About this exercise =>
Repeat the lines below exactly as written, please, from the line with "(List.range c).map (fun" to the line with "def bodyWMR (unit", both lines included, and no others.

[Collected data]
....................

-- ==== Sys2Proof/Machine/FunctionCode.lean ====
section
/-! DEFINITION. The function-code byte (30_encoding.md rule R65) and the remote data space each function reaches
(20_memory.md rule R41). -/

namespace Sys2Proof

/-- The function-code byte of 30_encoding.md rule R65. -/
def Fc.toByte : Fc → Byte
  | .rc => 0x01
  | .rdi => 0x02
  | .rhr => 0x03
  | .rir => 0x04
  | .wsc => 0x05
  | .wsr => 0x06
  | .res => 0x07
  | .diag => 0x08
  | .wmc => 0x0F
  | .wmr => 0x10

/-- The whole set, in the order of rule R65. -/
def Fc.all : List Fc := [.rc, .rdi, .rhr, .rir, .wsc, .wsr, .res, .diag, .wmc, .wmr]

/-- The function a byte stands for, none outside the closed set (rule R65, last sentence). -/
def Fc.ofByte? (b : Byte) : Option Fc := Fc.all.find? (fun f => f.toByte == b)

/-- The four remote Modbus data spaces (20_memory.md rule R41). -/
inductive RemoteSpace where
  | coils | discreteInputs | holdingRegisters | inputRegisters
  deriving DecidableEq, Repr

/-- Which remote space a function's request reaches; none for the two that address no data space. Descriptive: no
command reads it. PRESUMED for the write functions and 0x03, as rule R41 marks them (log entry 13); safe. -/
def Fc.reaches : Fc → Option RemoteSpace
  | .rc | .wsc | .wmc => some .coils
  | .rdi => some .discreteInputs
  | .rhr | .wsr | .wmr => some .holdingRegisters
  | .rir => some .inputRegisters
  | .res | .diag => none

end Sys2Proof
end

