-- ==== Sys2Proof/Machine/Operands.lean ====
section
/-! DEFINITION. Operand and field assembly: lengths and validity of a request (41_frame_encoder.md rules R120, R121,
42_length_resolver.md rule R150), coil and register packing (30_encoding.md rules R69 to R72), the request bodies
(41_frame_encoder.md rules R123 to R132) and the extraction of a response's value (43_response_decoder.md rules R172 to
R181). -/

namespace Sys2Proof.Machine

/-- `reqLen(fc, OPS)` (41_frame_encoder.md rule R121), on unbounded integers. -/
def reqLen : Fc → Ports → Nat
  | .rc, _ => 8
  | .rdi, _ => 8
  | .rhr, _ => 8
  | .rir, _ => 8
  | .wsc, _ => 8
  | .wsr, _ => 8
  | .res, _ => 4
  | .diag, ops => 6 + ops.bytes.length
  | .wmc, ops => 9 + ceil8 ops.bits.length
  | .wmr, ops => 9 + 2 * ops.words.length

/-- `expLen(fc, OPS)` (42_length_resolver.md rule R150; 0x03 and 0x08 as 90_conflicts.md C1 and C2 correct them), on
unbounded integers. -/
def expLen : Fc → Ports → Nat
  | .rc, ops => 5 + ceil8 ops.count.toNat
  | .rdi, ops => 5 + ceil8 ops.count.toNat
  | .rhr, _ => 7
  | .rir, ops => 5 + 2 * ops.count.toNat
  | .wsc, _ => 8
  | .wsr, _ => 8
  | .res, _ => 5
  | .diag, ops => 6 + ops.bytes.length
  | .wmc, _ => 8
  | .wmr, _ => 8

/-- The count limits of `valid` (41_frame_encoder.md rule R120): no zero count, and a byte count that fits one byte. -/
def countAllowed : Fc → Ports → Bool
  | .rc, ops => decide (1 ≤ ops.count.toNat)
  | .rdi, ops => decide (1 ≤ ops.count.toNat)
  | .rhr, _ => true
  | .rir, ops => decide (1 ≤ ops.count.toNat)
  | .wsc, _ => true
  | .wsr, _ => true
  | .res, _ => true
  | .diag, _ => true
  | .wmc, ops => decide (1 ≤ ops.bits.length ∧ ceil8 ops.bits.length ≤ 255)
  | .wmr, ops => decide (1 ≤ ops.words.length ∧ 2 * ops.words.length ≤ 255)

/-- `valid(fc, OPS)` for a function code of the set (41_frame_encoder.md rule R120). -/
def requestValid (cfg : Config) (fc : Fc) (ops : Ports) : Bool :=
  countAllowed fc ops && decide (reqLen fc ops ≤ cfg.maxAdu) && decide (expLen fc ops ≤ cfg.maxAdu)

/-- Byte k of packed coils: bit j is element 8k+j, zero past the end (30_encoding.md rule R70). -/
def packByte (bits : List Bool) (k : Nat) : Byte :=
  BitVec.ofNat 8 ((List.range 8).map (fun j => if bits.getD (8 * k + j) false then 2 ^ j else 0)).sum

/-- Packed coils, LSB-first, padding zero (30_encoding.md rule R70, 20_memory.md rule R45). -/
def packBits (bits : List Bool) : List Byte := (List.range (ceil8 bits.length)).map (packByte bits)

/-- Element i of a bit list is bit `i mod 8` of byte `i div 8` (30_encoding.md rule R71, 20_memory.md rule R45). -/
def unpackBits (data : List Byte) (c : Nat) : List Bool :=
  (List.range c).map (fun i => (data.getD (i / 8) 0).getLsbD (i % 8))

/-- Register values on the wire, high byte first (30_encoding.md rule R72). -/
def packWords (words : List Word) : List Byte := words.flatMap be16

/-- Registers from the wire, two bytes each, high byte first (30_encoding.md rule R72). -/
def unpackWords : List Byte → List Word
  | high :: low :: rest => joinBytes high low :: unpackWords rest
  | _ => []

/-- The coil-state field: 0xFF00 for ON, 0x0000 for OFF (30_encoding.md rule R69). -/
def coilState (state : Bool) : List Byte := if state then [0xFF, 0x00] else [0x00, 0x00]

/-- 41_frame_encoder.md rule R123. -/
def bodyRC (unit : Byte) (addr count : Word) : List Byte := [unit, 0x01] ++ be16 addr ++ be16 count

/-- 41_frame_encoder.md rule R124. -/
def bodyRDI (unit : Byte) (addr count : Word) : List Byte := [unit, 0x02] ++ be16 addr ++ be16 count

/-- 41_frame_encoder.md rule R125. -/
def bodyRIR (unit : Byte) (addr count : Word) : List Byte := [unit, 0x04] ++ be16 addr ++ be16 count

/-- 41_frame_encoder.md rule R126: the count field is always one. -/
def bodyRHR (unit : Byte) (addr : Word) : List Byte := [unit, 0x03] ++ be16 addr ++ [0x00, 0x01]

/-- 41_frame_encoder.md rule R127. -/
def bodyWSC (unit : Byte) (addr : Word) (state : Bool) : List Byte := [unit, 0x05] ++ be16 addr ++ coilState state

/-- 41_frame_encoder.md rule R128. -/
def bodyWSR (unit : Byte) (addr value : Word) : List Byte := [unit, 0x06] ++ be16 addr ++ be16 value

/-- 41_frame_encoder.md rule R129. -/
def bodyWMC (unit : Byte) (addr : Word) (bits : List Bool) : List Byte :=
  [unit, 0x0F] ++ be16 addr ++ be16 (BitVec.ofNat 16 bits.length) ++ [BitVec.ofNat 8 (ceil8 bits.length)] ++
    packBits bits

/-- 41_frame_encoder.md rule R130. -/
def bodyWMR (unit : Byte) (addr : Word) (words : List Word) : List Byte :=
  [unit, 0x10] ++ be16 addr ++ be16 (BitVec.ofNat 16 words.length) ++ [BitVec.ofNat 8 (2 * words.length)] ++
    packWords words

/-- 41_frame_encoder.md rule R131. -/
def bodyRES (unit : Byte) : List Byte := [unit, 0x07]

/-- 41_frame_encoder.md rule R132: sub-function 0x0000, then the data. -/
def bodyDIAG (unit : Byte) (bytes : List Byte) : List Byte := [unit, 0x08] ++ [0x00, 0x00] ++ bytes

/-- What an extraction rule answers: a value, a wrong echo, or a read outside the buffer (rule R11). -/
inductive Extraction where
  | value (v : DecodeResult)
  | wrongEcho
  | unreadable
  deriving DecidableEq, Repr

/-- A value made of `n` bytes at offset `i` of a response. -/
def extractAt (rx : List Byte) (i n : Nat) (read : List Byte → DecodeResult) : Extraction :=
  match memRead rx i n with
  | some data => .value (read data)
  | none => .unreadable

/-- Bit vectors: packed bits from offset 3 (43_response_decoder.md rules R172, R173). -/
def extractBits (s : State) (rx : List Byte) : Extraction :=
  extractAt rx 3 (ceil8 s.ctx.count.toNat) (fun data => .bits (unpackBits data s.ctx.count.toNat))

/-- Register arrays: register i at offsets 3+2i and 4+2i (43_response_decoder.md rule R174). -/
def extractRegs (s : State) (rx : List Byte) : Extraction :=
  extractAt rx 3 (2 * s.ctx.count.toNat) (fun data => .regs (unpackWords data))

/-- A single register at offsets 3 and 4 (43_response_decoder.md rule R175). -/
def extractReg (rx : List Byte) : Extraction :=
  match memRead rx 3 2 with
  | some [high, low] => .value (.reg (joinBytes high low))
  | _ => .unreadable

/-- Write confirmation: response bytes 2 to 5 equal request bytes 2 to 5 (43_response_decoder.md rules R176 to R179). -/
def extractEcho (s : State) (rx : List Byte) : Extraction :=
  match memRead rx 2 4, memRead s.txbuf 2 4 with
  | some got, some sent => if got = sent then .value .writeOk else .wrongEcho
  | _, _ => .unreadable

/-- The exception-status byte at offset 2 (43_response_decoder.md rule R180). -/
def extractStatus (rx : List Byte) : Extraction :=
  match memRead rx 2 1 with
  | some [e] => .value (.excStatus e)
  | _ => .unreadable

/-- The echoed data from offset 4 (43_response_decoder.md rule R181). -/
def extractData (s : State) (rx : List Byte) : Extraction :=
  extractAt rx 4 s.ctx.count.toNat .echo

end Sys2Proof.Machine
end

....................

Response area =>
  (List.range c).map (fun i => (data.getD (i / 8) 0).getLsbD (i % 8))

/-- Register values on the wire, high byte first (30_encoding.md rule R72). -/
def packWords (words : List Word) : List Byte := words.flatMap be16

/-- Registers from the wire, two bytes each, high byte first (30_encoding.md rule R72). -/
def unpackWords : List Byte → List Word
  | high :: low :: rest => joinBytes high low :: unpackWords rest
  | _ => []

/-- The coil-state field: 0xFF00 for ON, 0x0000 for OFF (30_encoding.md rule R69). -/
def coilState (state : Bool) : List Byte := if state then [0xFF, 0x00] else [0x00, 0x00]

/-- 41_frame_encoder.md rule R123. -/
def bodyRC (unit : Byte) (addr count : Word) : List Byte := [unit, 0x01] ++ be16 addr ++ be16 count

/-- 41_frame_encoder.md rule R124. -/
def bodyRDI (unit : Byte) (addr count : Word) : List Byte := [unit, 0x02] ++ be16 addr ++ be16 count

/-- 41_frame_encoder.md rule R125. -/
def bodyRIR (unit : Byte) (addr count : Word) : List Byte := [unit, 0x04] ++ be16 addr ++ be16 count

/-- 41_frame_encoder.md rule R126: the count field is always one. -/
def bodyRHR (unit : Byte) (addr : Word) : List Byte := [unit, 0x03] ++ be16 addr ++ [0x00, 0x01]

/-- 41_frame_encoder.md rule R127. -/
def bodyWSC (unit : Byte) (addr : Word) (state : Bool) : List Byte := [unit, 0x05] ++ be16 addr ++ coilState state

/-- 41_frame_encoder.md rule R128. -/
def bodyWSR (unit : Byte) (addr value : Word) : List Byte := [unit, 0x06] ++ be16 addr ++ be16 value

/-- 41_frame_encoder.md rule R129. -/
def bodyWMC (unit : Byte) (addr : Word) (bits : List Bool) : List Byte :=
  [unit, 0x0F] ++ be16 addr ++ be16 (BitVec.ofNat 16 bits.length) ++ [BitVec.ofNat 8 (ceil8 bits.length)] ++
    packBits bits

/-- 41_frame_encoder.md rule R130. -/
def bodyWMR (unit : Byte) (addr : Word) (words : List Word) : List Byte :=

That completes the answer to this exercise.